I have a problem with web.config unsuccessfully controlling access to
a subdirectory. I'm using VS03 and IIS5.0 on NT2K. I have been able
to reproduce this behaviour on two machines (the 2nd being a WXP
machine) and both times I'm having the same result.

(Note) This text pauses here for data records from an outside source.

/-- R355: a trace's cells take free records of the pool, of the device's choice (log entry 63). -/
def takeRecs (id uid : Nat) : Nat → State → State
  | 0, s => s
  | n + 1, s =>
    match s.team? uid with
    | none => s
    | some t =>
      let free := s.freeBeams t
      let (s, i) := s.choose free.length
      let k := free.getD i 0
      takeRecs id uid n ((s.updTeam uid (·.poolClear k)).updTrace id fun x => { x with held := x.held ++ [k] })

/-- R355: the records of the pool that a trace holds for n cells. -/
def State.holdCells (s : State) (tr : Trace) (n : Nat) : State :=
  if n ≤ tr.held.length then s.updTrace tr.id fun x => { x with held := x.held.take n }
  else takeRecs tr.id tr.uid (n - tr.held.length) s

/-- The node task of a scene's root. -/
def Beam.rootTask (g : Beam) : BTask := { ty := 1, cnt := 1, va := g.root, n := none, inst := noInst, depth := 64 }

/-- R355: a trace starts with its root cell, which takes a record. A record whose check fails is found at the trace's first event. -/
def State.startTrace (s : State) (tr : Trace) : State :=
  let s := s.poolVerify tr.uid [tr.recIdx]
  match s.team? tr.uid with
  | none => s
  | some t =>
    match (tget t.beams tr.recIdx).bind fun r => Beam.of r.image with
    | none => s
    | some g =>
      let w := g.start (s.freeBeams t).length
      (s.holdCells tr w.cells.length).updTrace tr.id fun x => { x with walk := some (w, [g.rootTask]) }

/-- R364: BNEW of one lane. -/
def bnewLane (a : Src) (s : State) (p : Pk) (l : Lane) : State × Except Trap (List (Nat × Nat)) :=
  match s.laneRead p l.idx (p.read64 l 0 a.spec) 256 64 with
  | (s, .mmx t) => (s, .error t)
  | (s, .fault) => (s, .ok [(l.idx, 0x80000043)])
  | (s, .ok b) =>
    match Beam.of b, (s.team? p.iss.uid).map s.freeBeams with
    | none, _ => (s, .ok [(l.idx, 0x80000042)])
    | some _, some (k :: _) =>
      (s.updTeam p.iss.uid fun t => { t.poolClear k with beams := tset t.beams k { image := b } }, .ok [(l.idx, k + 1)])
    | some _, _ => (s, .ok [(l.idx, 0x80000041)])

/-- R133: the lanes of a per-lane command; a helper lane's destination receives 0. -/
def cmdLanes (f : State → Pk → Lane → State × Except Trap (List (Nat × Nat))) (s : State) (p : Pk) (l : Lane) :
    State × Except Trap (List (Nat × Nat)) :=
  if l.helper then (s, .ok [(l.idx, 0)]) else f s p l

/-- The issue of a command that acts lane by lane and ends at its issue. -/
def laneIssue (i : Instr) (h : Hdr) (f : State → Pk → Lane → State × Except Trap (List (Nat × Nat))) (s : State) : Answer :=
  issue i h s fun s p =>
    let (s, vs, ts) := runLanes (fun s l => cmdLanes f s p l) s (p.active h)
    .next (finishLanes i h p s vs [] ts)

def execBnew (h : Hdr) (d : Spec) (a : Src) (s : State) : Answer := laneIssue (.bnew h d a) h (bnewLane a) s

/-- R367: BFREE of one lane. A record whose trace has not ended stays allocated until then. -/
def bfreeLane (a : Src) (s : State) (p : Pk) (l : Lane) : State × Except Trap (List (Nat × Nat)) :=
  let k := (p.read32 l 0 a.spec).toNat
  match (s.team? p.iss.uid).bind fun t => if k == 0 then none else tget t.beams (k - 1) with
  | none => (s, .ok [(l.idx, 0x80000044)])
  | some b =>
    (s.updTeam p.iss.uid fun t =>
      { t with beams := if b.traced then tset t.beams (k - 1) { b with freed := true } else tdel t.beams (k - 1) },
     .ok [(l.idx, 0)])

def execBfree (h : Hdr) (d : Spec) (a : Src) (s : State) : Answer := laneIssue (.bfree h d a) h (bfreeLane a) s

/-- R365: BTRACE of one lane starts its trace. -/
def btraceLane (i : Instr) (h : Hdr) (d : Spec) (a b c : Src) (mask : BitVec 8) (pkt : Nat) (s : State) (p : Pk) (l : Lane) :
    State × Except Trap (List (Nat × Nat)) :=
  let k := (p.read32 l 0 a.spec).toNat
  let ring := (p.read32 l 0 b.spec).toNat
  let n := (p.read32 l 0 c.spec).toNat
  let trap (c : Cause) (addr info : Dword) : State × Except Trap (List (Nat × Nat)) :=
    (s, .error { lane := l.idx, cause := c, addr := addr, info := info })
  if n < 1 || n > 65536 then trap cILLOPD 0 0
  else if ring % 128 != 0 then trap cMISALIGN (dword ring) 0
  else if let some a := p.team.scrLow ring (128 * n) then trap cSCRBOUND (dword a) 0
  else
    match (s.team? p.iss.uid).bind fun t => if k == 0 then none else tget t.beams (k - 1) with
    | none => trap cENGINEF 0 2
    | some r =>
      if r.traced then trap cENGINEF 0 2
      else
        let id := s.nextId
        let d' := match d with
          | .v x => some x.toNat
          | _ => none
        let (s, keys) := s.keysFor p.iss.uid p.iss.grp
        let tr : Trace :=
          { id := id, uid := p.iss.uid, grp := p.iss.grp, lane := l.idx, pc := p.iss.pc, d := d', flag := p.flag h
            pkt := pkt, recIdx := k - 1, ring := ring, n := n, mask := mask.toNat, keys := keys
            waitSince := s.unitCyc p.iss.uid }
        let s := { s with nextId := id + 1, traces := s.traces ++ [tr] }
        let s := s.updTeam p.iss.uid fun t => { t with beams := tset t.beams (k - 1) { r with traced := true } }
        let s := s.startTrace tr
        let s := (List.range n).foldl (fun (s : State) j =>
          s.lineAwait p.iss.uid (ring / 128 + j)) s
        let s := s.fork p (.engine id p.iss.uid p.iss.grp) [l.idx]
        let s := s.kill p [l.idx] (shapeKills i.shape)
        (s.reserve p h id (dstRegs d 1 [l.idx]), .ok [])

/-- The issue of a command that starts an engine operation in each of its lanes: the flag stays up until the last ends. -/
def startIssue (i : Instr) (h : Hdr) (lanes : Pk → List Lane)
    (f : Nat → State → Pk → Lane → State × Except Trap (List (Nat × Nat))) (rest : Pk → List (Nat × Nat)) (s : State) :
    Answer :=
  issue i h s fun s p =>
    let pkt := s.nextId
    let ls := lanes p
    let (s, vs, ts) := runLanes (fun s l => f pkt s p l) { s with nextId := pkt + 1 } ls
    let go := p.iss.lanes.filter fun l => !(ts.map (·.lane)).contains l
    let none? := ls.all fun l => (ts.map (·.lane)).contains l.idx
    .next (finishSome i h p s go (vs ++ rest p) [] (if none? then p.flag h else none) ts)

def execBtrace (h : Hdr) (d : Spec) (a b c : Src) (mask : BitVec 8) (s : State) : Answer :=
  let i := Instr.btrace h d a b c mask
  startIssue i h (fun p => p.workers h) (btraceLane i h d a b c mask)
    (fun p => ((p.active h).filter (·.helper)).map fun l => (l.idx, 0)) s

I created a simplified example to illustrate the problem. Here's the
directory structure:

/
/Parent
/Parent/Child


In the /Parent directory, I have 3 files: web.config, Login.aspx and
Default.aspx. In Child I just have Default.aspx. In both directories
there's a bin/ directory that contains Parent.dll and Child.dll (I'm
using code-behind files). Only Login.aspx has a code-behind (in vb)
which I'll show below.

Here's the code from /Parent/web.config:

<?xml version="1.0" encoding="utf-8" ?>
<configuration>
<system.web>
<compilation defaultLanguage="vb" debug="true" />
<customErrors mode="RemoteOnly" />
<authentication mode="Forms">
<forms loginUrl="/Parent/Login.aspx" />
</authentication>
<authorization>
<deny users="?" />
<allow users="*" />
</authorization>
<trace enabled="false" requestLimit="10" pageOutput="false"
traceMode="SortByTime" localOnly="true" />
<sessionState
mode="InProc"
stateConnectionString="tcpip=127.0.0.1:42424"
sqlConnectionString="data
source=127.0.0.1;Trusted_Connection=yes"
cookieless="false"
timeout="20"
/>
<globalization requestEncoding="utf-8" responseEncoding="utf-8" />
</system.web>
<location allowOverride="false" path="Child">
<system.web>
<authorization>
<deny users="?" />
</authorization>
</system.web>
</location>
</configuration>


And now here's the contents of /Parent/Default.aspx:

<%@ Page Language="vb" AutoEventWireup="false"
Codebehind="Default.aspx.vb" Inherits="Parent._Default" trace="True"%>
<!DOCTYPE HTML PUBLIC "-//W3C//DTD HTML 4.0 Transitional//EN">
<HTML>
<HEAD>
<title>Default Page</title>
<meta name="GENERATOR" content="Microsoft Visual Studio .NET 7.1">
<meta name="CODE_LANGUAGE" content="Visual Basic .NET 7.1">
<meta name="vs_defaultClientScript" content="JavaScript">
<meta name="vs_targetSchema"
content="http://schemas.microsoft.com/intellisense/ie5">
</HEAD>
<body>
<form id="Form1" method="post" runat="server">
This is the default page.
</form>
</body>
</HTML>


And now the content of /Parent/Login.aspx:


<%@ Page Language="vb" AutoEventWireup="false"
Codebehind="Login.aspx.vb" Inherits="Parent.Login" trace="True"%>
<!DOCTYPE HTML PUBLIC "-//W3C//DTD HTML 4.0 Transitional//EN">
<HTML>
<HEAD>
<title>Login Page</title>
<meta name="GENERATOR" content="Microsoft Visual Studio .NET 7.1">
<meta name="CODE_LANGUAGE" content="Visual Basic .NET 7.1">
<meta name="vs_defaultClientScript" content="JavaScript">
<meta name="vs_targetSchema"
content="http://schemas.microsoft.com/intellisense/ie5">
</HEAD>
<body>
<form id="Form1" method="post" runat="server">
<asp:TextBox id="txtUser" runat="server">Username</asp:TextBox>
<asp:TextBox id="txtPassword" runat="server">Password</asp:TextBox>
<asp:Button id="btnSubmit" runat="server"
Text="Submit"></asp:Button>
</form>
</body>
</HTML>


And now the code for /Parent/Login.aspx.vb:


Imports System.Web.Security

Public Class Login
Inherits System.Web.UI.Page

#Region " Web Form Designer Generated Code "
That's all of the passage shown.